Она как раз собиралась пойти завтракать. Случайно ли, нет ли, Ланни покинул здание Лиги наций почти в ту же минуту. Понятно, что он спросил, не идет ли она завтракать и затем — не может ли он пригласить ее; и понятно, что она была удивлена и колебалась. Ланни сказал: — Почему же нет? — Причин для отказа она не нашла, и они поехали завтракать вместе. Ланни повез ее в дорогой ресторан, где, как он знал, подавали по всем правилам искусства. Конечно, это отнимет время и, того и гляди, отвлечет мысли секретарши от ее прямых обязанностей; Ланни, который сам был секретарем шесть месяцев, не должен был бы так поступать.
Мисс Слоан слышала о его злоключениях в Италии. Но было ли ей известно о его спутнице? Во всяком случае, она ни словом о ней не упомянула.

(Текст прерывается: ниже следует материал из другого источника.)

/-! ### The first byte of a request selects the row (R110, R111, R114) -/

theorem decode_op (code : Nat) (bs : List Byte) (h : code < 16 := by decide) :
    decode (BitVec.ofNat 8 code :: bs) = decodeOp code bs := by
  have hsel : (BitVec.ofNat 8 code).toNat = code := by rw [BitVec.toNat_ofNat]; omega
  simp only [decode, hsel, Nat.div_eq_of_lt h, Nat.mod_eq_of_lt h]

theorem decode_stateRow (code : Nat) (bs : List Byte) (h : code < 16 := by decide) :
    decode (BitVec.ofNat 8 (16 + code) :: bs) = decodeStateRow code bs := by
  have hsel : (BitVec.ofNat 8 (16 + code)).toNat = 16 + code := by rw [BitVec.toNat_ofNat]; omega
  have hformat : (16 + code) / 16 = 1 := by omega
  have hcode : (16 + code) % 16 = code := by omega
  simp only [decode, hsel, hformat, hcode]

theorem decode_frameRow (code : Nat) (bs : List Byte) (h : code < 16 := by decide) :
    decode (BitVec.ofNat 8 (32 + code) :: bs) = decodeFrameRow code bs := by
  have hsel : (BitVec.ofNat 8 (32 + code)).toNat = 32 + code := by rw [BitVec.toNat_ofNat]; omega
  have hformat : (32 + code) / 16 = 2 := by omega
  have hcode : (32 + code) % 16 = code := by omega
  simp only [decode, hsel, hformat, hcode]

/-! ### Decoding what was encoded, operand form by operand form -/

@[simp] theorem afterStart_append (start bs : List Byte) : afterStart start (start ++ bs) = .ok bs := by
  simp [afterStart]

theorem decodeProfileOperand_encodeProfile (mk : Profile → Instr) {p : Profile} (h : profileOk p = true) :
    decodeProfileOperand mk (encodeProfile p) = .ok (mk p) := by
  have hp := decodeProfile_encodeProfile p [] h
  rw [List.append_nil] at hp
  simp only [decodeProfileOperand, hp, decodeNoOperand]

theorem decodeGeneric_encode {p : Profile} {l : Option Lookup} {fields : List Byte} (body : List Byte)
    (hp : profileOk p = true) (hl : optLookupOk l = true) (hfields : fields.length = p.hdrLen) :
    decodeGeneric (encodeProfile p ++ (encodeLookup l ++ (p.startBytes ++ (fields ++ body)))) =
      .ok (.frameGeneric p l fields body) := by
  simp [decodeGeneric, hp, hl, ← hfields]

/-- Settles O6: row by row, the decoder of the row's operands reads back what the encoder wrote. -/
theorem decodeOfEncodeIsTheInstruction : Obligations.DecodeOfEncodeIsTheInstruction
  | .chkInit, _ => decode_op 0x0 _
  | .chkUpdate _, _ => decode_op 0x1 _
  | .chkCompute _, _ => decode_op 0x2 _
  | .chkVerify _ _ _, _ => decode_op 0x3 _
  | .cfgHeaderSize _, h => (decode_op 0x4 _).trans (decodeProfileOperand_encodeProfile .cfgHeaderSize h)
  | .cfgMaxPayload _, h => (decode_op 0x5 _).trans (decodeProfileOperand_encodeProfile .cfgMaxPayload h)
  | .cfgOverhead _, h => (decode_op 0x6 _).trans (decodeProfileOperand_encodeProfile .cfgOverhead h)
  | .encEncode p m payload sq sy co pk, h => by
    have hp : profileOk p = true := h
    refine (decode_op 0x7 _).trans ?_
    simp only [decodeOp, encodeOperands, decodeEncode, decodeProfile_encodeProfile, hp]
  | .decValidate p buffer l, h => by
    obtain ⟨hp, hl⟩ := Bool.and_eq_true_iff.mp h
    refine (decode_op 0x8 _).trans ?_
    simp only [decodeOp, encodeOperands, decodeValidate, decodeProfile_encodeProfile, decodeLookup_encodeLookup, hp, hl]
  | .sdecStep _, _ => decode_op 0x9 _
  | .sdecReset, _ => decode_op 0xA _
  | .acrPush _, _ => decode_op 0xB _
  | .acrNext, _ => decode_op 0xC _
  | .acrReset, _ => decode_op 0xD _
  | .sdecStepLfs1 _, _ => decode_stateRow 0 _
  | .sdecStepLfs2 _, _ => decode_stateRow 1 _
  | .sdecStepHdr _, _ => decode_stateRow 2 _
  | .sdecStepPay _, _ => decode_stateRow 3 _
  | .sdecStepFtr _, _ => decode_stateRow 4 _
  | .frameStandard len m body, _ => by
    refine (decode_frameRow 0 _).trans ?_
    simp only [decodeFrameRow, encodeOperands, decodeStandard, afterStart_append]
  | .frameSensor l m body, h => by
    have hl : optLookupOk l = true := h
    refine (decode_frameRow 1 _).trans ?_
    simp only [decodeFrameRow, encodeOperands, decodeSensor, decodeLookup_encodeLookup, hl, afterStart_append]
  | .frameIpc l m body, h => by
    have hl : optLookupOk l = true := h
    refine (decode_frameRow 2 _).trans ?_
    simp only [decodeFrameRow, encodeOperands, decodeIpc, decodeLookup_encodeLookup, hl]
  | .frameBulk lo hi pk m body, _ => by
    refine (decode_frameRow 3 _).trans ?_
    simp only [decodeFrameRow, encodeOperands, decodeBulk, afterStart_append]
  | .frameNetwork sq sy co lo hi pk m body, _ => by
    refine (decode_frameRow 4 _).trans ?_
    simp only [decodeFrameRow, encodeOperands, decodeNetwork, afterStart_append]
  | .frameGeneric p l fields body, h => by
    obtain ⟨hpl, hfields⟩ := Bool.and_eq_true_iff.mp h
    obtain ⟨hp, hl⟩ := Bool.and_eq_true_iff.mp hpl
    exact (decode_frameRow 5 _).trans (decodeGeneric_encode body hp hl (of_decide_eq_true hfields))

Она сказала, что из всех, кто приезжает в Женеву, итальянцам в наименьшей степени свойственен дух интернационализма; фашисты же просто невыносимы.
Вообще они довольно хорошо понимали друг друга. Заговорили о Матеотти, и ему не пришлось оправдывать свое поведение: она нашла, что иначе он и не мог поступить. Оказалось, что в глазах этой хорошенькой девушки он предстал в ореоле героя, а это, разумеется, приятное ощущение для мужчины, все равно — молодого или старого.
Приятно разговаривать с человеком, от которого не надо скрывать свои мысли. От Мари Ланни приходилось таиться. С отцом и матерью он тоже не мог быть искренним. Эрик Помрой-Нилсон был единственный друг, с которым он мог говорить совершенно откровенно. Он рассказал мисс Слоан о борьбе, которая происходит в его душе, о том, что он и сам не знает, во что верить. Она сказала, что вполне его понимает: мир сейчас стал так сложен. Это согрело сердце Ланни, и он много говорил с ней и отвлек молодую женщину от ее работы на более продолжительное время, чем следовало.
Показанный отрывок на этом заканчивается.